Be warned, this is a major whiney rant. You might want to just stop reading now.

I’m Webelos leader. I don’t really like it. At all. Thankfully I’m working with 10 year olds and they are almost normal. I just don’t handle children really well. I’m not a children person. In ten years this is the first time someone at church has asked me to do something with someone under the age of 12. And this is including several years of being callingless when the primary of course needed teachers and kept begging for me since I was callingless. What’s that about? I tried numerous times to sub because I really wanted to help out and it seemed like what I should do. You know, young new Sisters are thrown in the primary. But every experience was massively horrible. But I kept going back and volunteering to sub. I finally figured out by prayer that I just don’t belong there. Did the Lord change his mind? What’s the deal. I can barely handle my kids. Only reason I cope is because I love them and I escape the house every chance I get. THey are good kids but they are so trying.

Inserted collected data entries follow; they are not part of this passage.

-- ==== Sys2Proof/Syntax.lean ====
section
/-! DEFINITION.  The instructions and events of the machine, as syntax.  Register numbers, formats and
modifiers are decoded here into names; encodings stand in Decode.lean. -/

namespace Sys2Proof

/-- The sixteen values of a format tag (R106).  A format code is a tag other than `poison` (R131). -/
inductive Fmt where
  | raw | i64 | i32 | i16 | i8 | i4 | f64 | f32 | f16 | bf16 | cf32 | q64 | q32 | gq8 | gq4 | poison
  deriving DecidableEq, Repr

/-- A rounding field (R25, R146): the instruction's own modifier, or none. -/
inductive Rnd where
  | inherit | rne | rz | ru | rd | rna
  deriving DecidableEq, Repr

/-- A source operand (R17, R22). -/
inductive Src where
  | v (n : BitVec 8)        -- vector register
  | s (n : BitVec 6)        -- scalar register
  | tmp (n : BitVec 3)      -- distance operand ^n
  | zero                    -- the zero code
  | special (k : BitVec 4)  -- %lane to %width (R24)
  | imm (k : BitVec 7)      -- inline constant, signed
  deriving DecidableEq, Repr

/-- A destination operand (R22): a v register, an s register, or code 327. -/
inductive Dst where
  | v (n : BitVec 8)
  | s (n : BitVec 6)
  | none
  deriving DecidableEq, Repr

/-- What every instruction word but a prefix and a chart word carries: chain bit, stall count and guard
(R13, R19).  A base word has a stall count below 4 and guard p0. -/
structure Head where
  ch : Bool
  st : BitVec 4
  g : BitVec 5
  deriving DecidableEq, Repr

/-- Where a load finds its granule (R224, R238). -/
inductive Via where
  | home | l1 | l2
  deriving DecidableEq, Repr

/-- A place for a ply: core, partition, ply slot, window base in granules, lane group (R64, R99). -/
structure Placement where
  core : Nat
  part : Nat
  slot : Nat
  base : Nat
  group : Nat
  deriving DecidableEq, Repr

/-- What a packet of the Ultra Ethernet engine carries (R388, R389), as the receiving port sees it. -/
structure NetPacket where
  port : Nat
  src : Nat        -- the sender, below 2^16 a port of this machine (package × 8 + port), and the number of its message
  msg : Nat
  index : Nat      -- packet of the message
  total : Nat      -- packets of the message
  job : Nat
  win : Nat
  rofs : Nat       -- byte offset of the message in the window
  offset : Nat     -- byte offset of the packet in the message
  data : List (BitVec 8)
  len : Nat        -- bytes asked for, in a READ request
  auth : Bool      -- TSS authentication succeeds
  trimmed : Bool
  reply : Option Nat   -- the READ request of the receiving engine whose bytes it brings
  deriving DecidableEq, Repr

/-- Who writes a slice: a ply of the hub (R356), or an admin request to a package (R398). -/
inductive SliceWriter where
  | ply (handle : Nat)
  | admin (pkg : Nat)
  deriving DecidableEq, Repr

/-- A budget of R401: whose it is, the resource, minimum, cap and class. -/
structure Budget where
  holder : Nat
  resource : Nat
  unit : Nat
  minimum : Nat
  cap : Nat
  cls : Nat
  deriving DecidableEq, Repr

/-- What the supervisor asks when it creates or grows a partition (R397, R371): dies, the values of FWASID and FWPKG
for them, budgets, and buffers for the two pools of frames. -/
structure PartReq where
  dies : List Nat
  asids : List Nat
  pkgs : List Nat
  budgets : List Budget
  plyBuffers : List Nat
  skeinBuffers : List Nat
  deriving DecidableEq, Repr

/-- A transaction of an assigned interface (R327). -/
structure Tlp where
  link : Nat
  rid : Nat
  stream : Nat
  tbit : Bool
  write : Bool
  va : Nat
  data : List (BitVec 8)
  deriving DecidableEq, Repr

So anyway, since September (Our anniversary to be specific) my husband and I have had three massive fights that led me to tears. It happened again tonight. He was on me about how we need a leader meting and I told him to tell me when it was and I’d be there and so he’s all like blah blah blah and stuff. All I know is he’s the committee chair and he’s the leader. So he should call us to order and if he has any ideas he should bring them up and he should help guide us to ideas and help us plan the year and stuff. Well he went off about how he wasn’t going to tell us exactly what to do. I never freaking told him he was like the dictator god of scouting or anything. Just that as chair he should lead us and guide us. He’s like ‘No you guys come up with all your activities.” I’m like ‘Hey you can come up with ideas or help us with ideas if we need help.” He’s like “No I’m not there to tell you exactly what you have to do each month.” OMG… I’m not saying that. LISTEN TO ME. “I’m listening to you.” So finally I go off on him and tell him I’m not saying he’s the dictator and we’re going to be going HEIL HITLER and bowing down to him so he stormed off.

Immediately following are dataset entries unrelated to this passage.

/-- R135: long opcode 0x044, layout L3. -/
def Dec.mad (h : Head) (r : Raw) : Except Reject Instr := do
  let d ← decVN r.d
  let a ← decSrc r.a
  let b ← decSrc r.b
  let c ← decSrc r.c
  let f := Fmt.ofCode (r.m.extractLsb' 0 4)
  need f.isInt .field
  let ui := r.m.getLsbD 4
  need (r.m &&& 0xffe0 == 0) .field
  need (a.fits f ui && b.fits f ui && c.fits f ui) .constant
  return .mad h d a b c f ui

/-- R137: long opcode 0x045, layout LM. -/
def Dec.div (h : Head) (r : Raw) : Except Reject Instr := do
  let d ← decVN r.d
  let a ← decSrc r.a
  let b ← decSrc r.b
  let f := Fmt.ofCode (r.m.extractLsb' 0 4)
  need f.isInt .field
  let ui := r.m.getLsbD 4
  need (r.m &&& 0xffe0 == 0) .field
  need (a.fits f ui && b.fits f ui) .constant
  return .div h d a b f ui

/-- R137: long opcode 0x046, layout LM. -/
def Dec.rem (h : Head) (r : Raw) : Except Reject Instr := do
  let d ← decVN r.d
  let a ← decSrc r.a
  let b ← decSrc r.b
  let f := Fmt.ofCode (r.m.extractLsb' 0 4)
  need f.isInt .field
  let ui := r.m.getLsbD 4
  need (r.m &&& 0xffe0 == 0) .field
  need (a.fits f ui && b.fits f ui) .constant
  return .rem h d a b f ui

/-- R135: long opcode 0x047, layout LM. -/
def Dec.min (h : Head) (r : Raw) : Except Reject Instr := do
  let d ← decVN r.d
  let a ← decSrc r.a
  let b ← decSrc r.b
  let f := Fmt.ofCode (r.m.extractLsb' 0 4)
  need f.isInt .field
  let ui := r.m.getLsbD 4
  need (r.m &&& 0xffe0 == 0) .field
  need (a.fits f ui && b.fits f ui) .constant
  return .min h d a b f ui

/-- R135: long opcode 0x048, layout LM. -/
def Dec.max (h : Head) (r : Raw) : Except Reject Instr := do
  let d ← decVN r.d
  let a ← decSrc r.a
  let b ← decSrc r.b
  let f := Fmt.ofCode (r.m.extractLsb' 0 4)
  need f.isInt .field
  let ui := r.m.getLsbD 4
  need (r.m &&& 0xffe0 == 0) .field
  need (a.fits f ui && b.fits f ui) .constant
  return .max h d a b f ui

/-- R135: long opcode 0x049, layout LM. -/
def Dec.abs (h : Head) (r : Raw) : Except Reject Instr := do
  let d ← decVN r.d
  let a ← decSrc r.a
  need (r.b == 327) .field
  let f := Fmt.ofCode (r.m.extractLsb' 0 4)
  need f.isInt .field
  need (r.m &&& 0xfff0 == 0) .field
  need (a.fits f false) .constant
  return .abs h d a f

/-- R135: long opcode 0x04A, layout LM. -/
def Dec.neg (h : Head) (r : Raw) : Except Reject Instr := do
  let d ← decVN r.d
  let a ← decSrc r.a
  need (r.b == 327) .field
  let f := Fmt.ofCode (r.m.extractLsb' 0 4)
  need f.isInt .field
  need (r.m &&& 0xfff0 == 0) .field
  need (a.fits f false) .constant
  return .neg h d a f

/-- R139: long opcode 0x04B, layout LM. -/
def Dec.and (h : Head) (r : Raw) : Except Reject Instr := do
  let d ← decVN r.d
  let a ← decSrc r.a
  let b ← decSrc r.b
  let f := Fmt.ofCode (r.m.extractLsb' 0 4)
  need f.isData .field
  need (r.m &&& 0xfff0 == 0) .field
  need (a.fits (f.bits) false && b.fits (f.bits) false) .constant
  return .and h d a b f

This is after some woman at church with a new webelo went a little nutso about the upcoming pinewood derby thingy and then she was all appologetic. I guess her husband makes life miserable around their house so she dreads it. So she complained and then appologized for complaining like a million times. Hey I don’t care. He doesn’t have to do it. I’m not gonna be offended. I really could care less… So I probably offended her but I didn’t know what else to say so I just kept saying “I don’t care, it doesn’t bother me. Really don’t worry about.” But she wouldn’t stop. I just felt it so important to let her know I really didn’t mind that it didn’t bother me and so I just kept saying “I don’t care, it’s OK… really”

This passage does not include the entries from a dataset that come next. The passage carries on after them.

-- ==== Sys2Proof/Machine/State.lean ====
section
/-! DEFINITION.  The state of the machine: plain data only.  Every record names the rules that give its fields.
Sparse maps list only what differs from their default, so that equal contents are equal data. -/

namespace Sys2Proof.Machine

/-- A map from numbers, in rising order of key, without entries equal to its default. -/
abbrev SMap (α : Type) := List (Nat × α)

/-- A v or s register or a distance temporary: 64 bits and a tag (R102, R106). -/
structure Reg where
  val : Word
  tag : Fmt
  deriving DecidableEq, Repr

/-- What every register holds before its first write (R101). -/
def Reg.zero : Reg := ⟨0, .raw⟩

/-- A modulus register (R104).  MU, Q and the flags; the zero bits are not held. -/
structure QMod where
  mu : Word
  q : Word
  wide : Bool
  valid : Bool
  bits : Nat
  deriving DecidableEq, Repr

def QMod.empty : QMod := ⟨0, 0, false, false, 0⟩

/-- One fibre of an operation: the operation's number and the fibre. -/
structure Item where
  op : Nat
  fibre : Nat
  deriving DecidableEq, Repr

/-- A fence token (R246, R258): its scope, its classes and the accesses it still covers. -/
structure Token where
  scope : Nat
  classes : BitVec 5
  covered : List Item
  deriving DecidableEq, Repr

/-- A prefix as a course keeps it (R25, R32), with the address of its word. -/
structure Pfx where
  rnd : Rnd
  sat : BitVec 2
  ftz : Bool
  nox : Bool
  go : BitVec 5
  gv : Bool
  addr : Nat
  deriving DecidableEq, Repr

/-- Validity of a distance temporary (R31) and the cycle from which it can be read: in fibres 0 to 31, and in the
others (R15, R77). -/
structure Temp where
  valid : Bool
  ready : Nat
  late : Nat
  deriving DecidableEq, Repr

/-- The run state of a course but for the values of its temporaries, which its fibres hold (R32). -/
structure Run where
  pc : Nat
  pos : Nat
  temps : List Temp        -- newest first, at most seven
  pfx : Option Pfx
  deriving DecidableEq, Repr

/-- One operation counted on a scoreboard slot of a course, with those of the course's fibres that were active
at its issue (R36, R67). -/
structure SbRef where
  op : Nat
  slot : Nat
  own : List Nat
  deriving DecidableEq, Repr

/-- What a course does (R70, R72, R84, R69; codes of R373). -/
inductive Phase where
  | ready                                -- eligible, or being issued
  | rcv                                  -- waits at an RCV (R70)
  | waitSet (mask : BitVec 8) (since : Nat)  -- held by the WAIT set of its bind (R84)
  | waiting (token : Option Nat)         -- at a WAITF of a token, or at an EXIT, whose condition is not met (R72)
  | blocked (left : List Nat)            -- issued, waits for the service of these fibres (R72)
  | parked (cause seq : Nat) (nested reported : Bool) -- R69: its place in the order of parking; in a handler
                                         -- (R360); a trap record was written (R362)
  deriving DecidableEq, Repr

/-- A course (R65). -/
structure Course where
  id : Nat
  age : Nat
  fibres : List Nat        -- in rising order
  run : Run
  phase : Phase
  sb : List SbRef
  nextIssue : Nat          -- earliest cycle of its next issue (R15); on a hub core in hub cycles (R39)
  chain : List Nat         -- pipes of the chain that is open (R14)
  chainLast : Nat          -- last beat of the instructions of the chain
  hold : Nat               -- until when what follows the chain waits (R134)
  retry : Bool             -- parked by an EXIT's deferred fault (R92 step 3) or resumed there
  deriving DecidableEq, Repr

/-- A fibre's own state (R63, R102). -/
structure Fibre where
  live : Bool
  handling : Bool          -- is in its handler (R359)
  pred : BitVec 16
  flags : BitVec 5
  eaux : Word
  info : Nat               -- where its last deferred fault arose, for a trap record (R362)
  tokens : SMap Token
  v : SMap Reg
  temps : List Reg         -- values of the course's temporaries, newest first
  deriving DecidableEq, Repr

def Fibre.dormant : Fibre := ⟨false, false, 1, 0, 0, 0, [], [], []⟩

/-- Where an in-flight fixed-latency result lands (R15, R38, R134). -/
inductive Target where
  | v (fibre n : Nat)
  | s (n : Nat)
  | p (fibre n : Nat)
  | flags (fibre : Nat)
  | qm (n : Nat) (m : QMod)
  deriving DecidableEq, Repr

/-- A fixed-latency result on its way: the cycle in which it becomes readable (that of beat 0; R77), the fibres of the
course that issued it, its place and value.  A predicate holds its bit in `val`, flags their bits. -/
structure Landing where
  time : Nat
  course : List Nat
  target : Target
  reg : Reg
  deriving DecidableEq, Repr

/-- Flipped bits that a register cell holds (R110): of a v register of a fibre or of an s register, in the codeword of one
of its quarters, 0 to 3, or of its tag, 4.  They stay until a port reads the register or it is written. -/
structure Upset where
  fibre : Option Nat
  reg : Nat
  quarter : Nat
  bits : List Nat
  deriving DecidableEq, Repr

/-- A deferred fault that is pending (R424). -/
structure Deferred where
  cause : Nat
  fibres : List Nat
  eaux : Word
  info : Nat               -- IA page, sub-code and access of the access that failed (R362)
  deriving DecidableEq, Repr

/-- The state saved when a handler takes a course (R359). -/
structure HandlerSave where
  course : Nat
  run : Run
  cause : Nat
  fibres : List Nat
  eaux : SMap Word
  temps : SMap (List Reg)
  deriving DecidableEq, Repr

/-- The gauge of a ply (R348): cycles left at `since`, from which it counts; it stands while the ply is not resident
or has no course that is not parked. -/
structure Gauge where
  phase : Nat
  left : Nat
  since : Option Nat
  deriving DecidableEq, Repr

/-- A bank of trap registers of a hub core (R356, R425). -/
structure Bank where
  status : Word
  cause : Word
  epc : Word
  eaux : Word
  tvec : Word
  taken : Bool             -- a trap was taken here and its return is outstanding
  run : Run                -- run state kept for ERET
  temps : List Reg
  deriving DecidableEq, Repr

def Run.start (pc : Nat) : Run := ⟨pc, 0, [], none⟩

def Bank.empty : Bank := ⟨0, 0, 0, 0, 0, false, Run.start 0, []⟩

/-- What the monitor keeps of the supervisor while a hub thread runs (R319, R320). -/
structure Sup where
  d : Nat                  -- the s register that EENTER names
  enc : Nat
  asid : Nat
  plyCtl : Word
  chartBase : Word
  gaugeBase : Word
  tensionBase : Word
  stale : BitVec 8
  chart : Option (SMap (BitVec 96))
  run : Run                -- the word after EENTER
  deferred : List Deferred -- its faults that are pending (R424)
  deriving DecidableEq, Repr

/-- What only a hub core has (R425, R366, R319, R320). -/
structure Hub where
  level : Nat              -- 0 user, 1 supervisor, 2 monitor
  banks : List Bank        -- by level
  halted : Bool
  stopping : Bool          -- it stops as HALT does, when its accesses have performed (R425)
  bell : Option Nat        -- the virtual page of its enclave's doorbells while a thread runs (R278)
  wfi : Option (Option Nat)    -- in WFI, with the cycle at which its timeout ends
  thread : Option (Nat × Nat)  -- the hub thread it runs: enclave and thread number
  leaving : Option (Nat × Word)  -- the thread leaves for this cause and eaux when nothing of it is outstanding (R320)
  sliceEnd : Nat           -- cycle at which the thread's slice ends
  sup : Option Sup
  deriving DecidableEq, Repr

/-- How a saved ply was saved (R367). -/
inductive SaveKind where
  | reconvergence | waiting | full
  deriving DecidableEq, Repr

/-- Residence of a ply: in its partition, or saved with its frame's buffer and version (R371). -/
inductive Residence where
  | resident
  | saved (kind : SaveKind) (buffer version : Nat)
  | ended
  deriving DecidableEq, Repr

/-- A ply (R62 to R65, R99 to R105, R356 to R359). -/
structure Ply where
  handle : Nat
  enc : Nat
  asid : Nat
  launch : Nat             -- the launch it belongs to
  skein : Nat              -- handle of its skein
  core : Nat               -- pkg × 1024 + core; hub cores from 864
  part : Nat
  slot : Nat
  base : Nat
  group : Nat
  width : Nat
  window : Nat
  level : Nat
  role : Nat               -- 0 copy, 1 matrix, 2 vector, 3 general (R334)
  index : Nat              -- %ply
  plies : Nat              -- plies of its skein
  skeinIndex : Nat         -- %skein
  hank : Nat
  cone : Nat
  fs : Bool                -- status.FS
  h : Bool                 -- status.H
  cause : Word
  epc : Word
  tvec : Word
  plyCtl : Word
  stale : BitVec 8         -- chart_id.STALE
  chart : Nat              -- chart_id.SLOT
  chartBase : Word
  gaugeBase : Word
  tensionBase : Word
  fibres : List Fibre
  courses : List Course
  s : SMap Reg
  qm : SMap QMod
  flight : List Landing
  upsets : List Upset
  deferred : List Deferred
  handler : Option HandlerSave
  gauge : Option Gauge
  overrun : Option Nat     -- cycle of a gauge overrun after which the ply is neither resumed nor ended (R348)
  lost : Option Word       -- it stops for a peer loss with this eaux (R375)
  hub : Option Hub
  residence : Residence
  saved : Option (SMap (BitVec 96) × Option (Nat × Nat × List Reg))  -- chart image and latch of its frame (R372)
  saveAsked : Option (Nat × Nat)   -- a save is requested: at this cycle; 0 its slice has ended, 1 admission (R367)
  hold : Bool              -- saved while it waits for an answer of the supervisor (R298)
  boost : Option Nat       -- saved for admission: highest level of its enclave's plies that entered WAITV since (R370)
  exiting : Option Nat     -- the course whose EXIT has passed step 1 (R92)
  eligibleSince : Nat      -- R78: since when eligible without issuing
  sliceStart : Nat         -- when its time slice began
  deriving DecidableEq, Repr

/-- What a partition has set into one of its two run slots (R72, R76): the start, and its members as handle and
course.  A packed run has several, which issue as one; once it has separated each issues by itself. -/
structure RunSlot where
  part : Nat
  start : Nat
  packed : Bool
  members : List (Nat × Nat)
  deriving DecidableEq, Repr

/-- A chart slot (R40): the kernel it serves and its 256 entries of 96 bits. -/
structure ChartSlot where
  kernel : Nat × Nat       -- ENTRY and CHART of the kernel it serves
  enc : Nat
  entries : SMap (BitVec 96)
  deriving DecidableEq, Repr

/-- An entry of an attribute TLB (R290). -/
structure TlbEntry where
  asid : Nat
  page : Nat               -- first IA of the page
  size : Nat               -- log2 of its bytes: 16, 21 or 30
  kind : Nat               -- 0 SO, 1 RC, 2 UN
  perm : BitVec 3          -- [2] read, [1] write, [0] fetch
  rperm : BitVec 3         -- [2] load, [1] store, [0] atomic
  aper : Nat
  peer : Bool
  deriving DecidableEq, Repr

/-- A granule as it travels: data and selvedge code (R237, R262). -/
structure Granule where
  data : Word
  code : Byte
  deriving DecidableEq, Repr

/-- The operand latch of a partition (R190). -/
structure Latch where
  ply : Nat
  vA : Nat
  n : Nat
  vals : List Reg          -- 32 × n values, lane by lane for each register
  deriving DecidableEq, Repr

/-- The register-bank ports of a partition that its last issue, in cycle `time`, takes (R73, R74): the cycle in which each
read or write goes through, and its port. -/
structure PortUse where
  time : Nat
  uses : List (Nat × Nat)
  deriving DecidableEq, Repr

def PortUse.none : PortUse := ⟨0, []⟩

/-- What a core holds (R40, R72, R78, R190, R224, R290, R337).  A core that is not listed holds nothing. -/
structure Core where
  id : Nat
  charts : SMap (Option ChartSlot)
  runs : List RunSlot
  rotation : List Nat      -- handles in the order in which they were chosen last (R78)
  pipeFree : SMap Nat      -- part × 4 + pipe: first cycle at which the pipe is free (R71, R133)
  ports : SMap PortUse     -- by partition (R73, R74)
  engineFree : SMap Nat    -- by engine port: first cycle at which it takes a command (R75)
  engineLast : SMap Nat    -- by engine port: the partition that it served last (R75)
  latches : SMap (Option Latch)
  tlb : List TlbEntry
  l1 : List (Nat × Granule)   -- copies by home address (R224)
  strayed : List Nat       -- partitions in which an upset strikes the next permutation (R180)
  limit : Nat
  deriving DecidableEq, Repr

/-- A range of an ASID (R285). -/
structure Range where
  valid : Bool
  bpg : Nat
  lpg : Nat
  ofs : BitVec 48
  deriving DecidableEq, Repr

def Range.off : Range := ⟨false, 0, 0, 0⟩

/-- A translation in the frame cache of a stack's memory side (R294): the stack is die × 4 + its number, page and frame are
of 64 KiB. -/
structure FrameEntry where
  stack : Nat
  asid : Nat
  page : Nat
  frame : Nat
  deriving DecidableEq, Repr

/-- A region that the promotion engine of a die is moving (R300): its snapshot of the leaves and of the level-2 entry, the
run of frames it moves them to with their GEN, and how many pages have moved. -/
structure Promo where
  die : Nat
  asid : Nat
  ia : Nat
  table : Nat
  leaves : List Nat
  upper : Nat
  run : Nat
  gen : BitVec 16
  moved : Nat
  deriving DecidableEq, Repr

/-- An ownership entry (R296). -/
structure Owner where
  state : Nat              -- 0 free, 1 owned, 2 sealed in transit, 3 monitor
  kind : Nat
  ceil : BitVec 3
  enc : Nat
  gen : BitVec 16
  iapg : Nat
  deriving DecidableEq, Repr

def Owner.free : Owner := ⟨0, 0, 0, 0, 0, 0⟩

/-- What an upset strikes (log 18): a bit of a register cell (R110), a triplicated latch of a core (R111), one of the two
datapaths of the next permutation in a partition (R180), a word of an accumulator block (R212), a granule of a carve
(R219), a line of device memory (R237). -/
inductive Strike where
  | register (ply : Nat) (fibre : Option Nat) (reg quarter bit : Nat)
  | latch (core : Nat)
  | permute (core part : Nat)
  | accumulator (core block word : Nat) (uncorrectable : Bool)
  | scratch (skein off : Nat)
  | line (addr : Nat)
  deriving DecidableEq, Repr

/-- The turn of one agent: a course of a ply issues its next instruction, `delay` cycles after the first cycle at
which it may; or an event of the opcode table takes place (log 3); or an upset strikes (log 18). -/
inductive Turn where
  | course (ply course delay : Nat)
  | event (e : Instr)
  | strike (u : Strike)
  deriving DecidableEq, Repr

/-- The instruction being executed: whose it is, where it stands and how many bytes it takes; the skeins and offsets that
the other courses of its packed run address with it (R76, R221); the cycle of its issue, where its run has fixed one (R14, R76). -/
structure Cursor where
  ply : Nat
  course : Nat
  addr : Nat
  len : Nat
  mates : List (Nat × Nat) := []
  cycle : Option Nat := none
  deriving DecidableEq, Repr

/-- What a thread of an enclave does between its runs (R320). -/
inductive ThreadState where
  | fresh                                 -- next EENTER starts it at its entry
  | running (core : Nat)
  | left (sysc : Bool)                    -- its context is saved
  deriving DecidableEq, Repr

/-- A hub thread of an enclave: its entry (R318) and the context its page holds, sealed (R320). -/
structure Thread where
  entry : Nat
  ctxIa : Nat
  chart : Nat
  state : ThreadState
  context : Option Ply
  chartSlot : Option ChartSlot
  deriving DecidableEq, Repr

Well to make it worse I get home and Sir Megabyte and I get into a big fight over what is going to happen at some parents meeting he was saying he needed to figure out when to have and so on and so forth. I mean come on. Well he got mad because I told him he’s supposed to lead us so if he has something he wants to do he should tell us. But he starts freaking out telling me it isn’t his job as committee chair to come in and dictate to us what we did every week. I never said it was. Just that he’s basically our leader so he should guide us and help us plan events. UGH.

Anyway… blah.

I don’t feel like complaining anymore. I’d like to just ignore the world and pretend scouts doesn’t exist.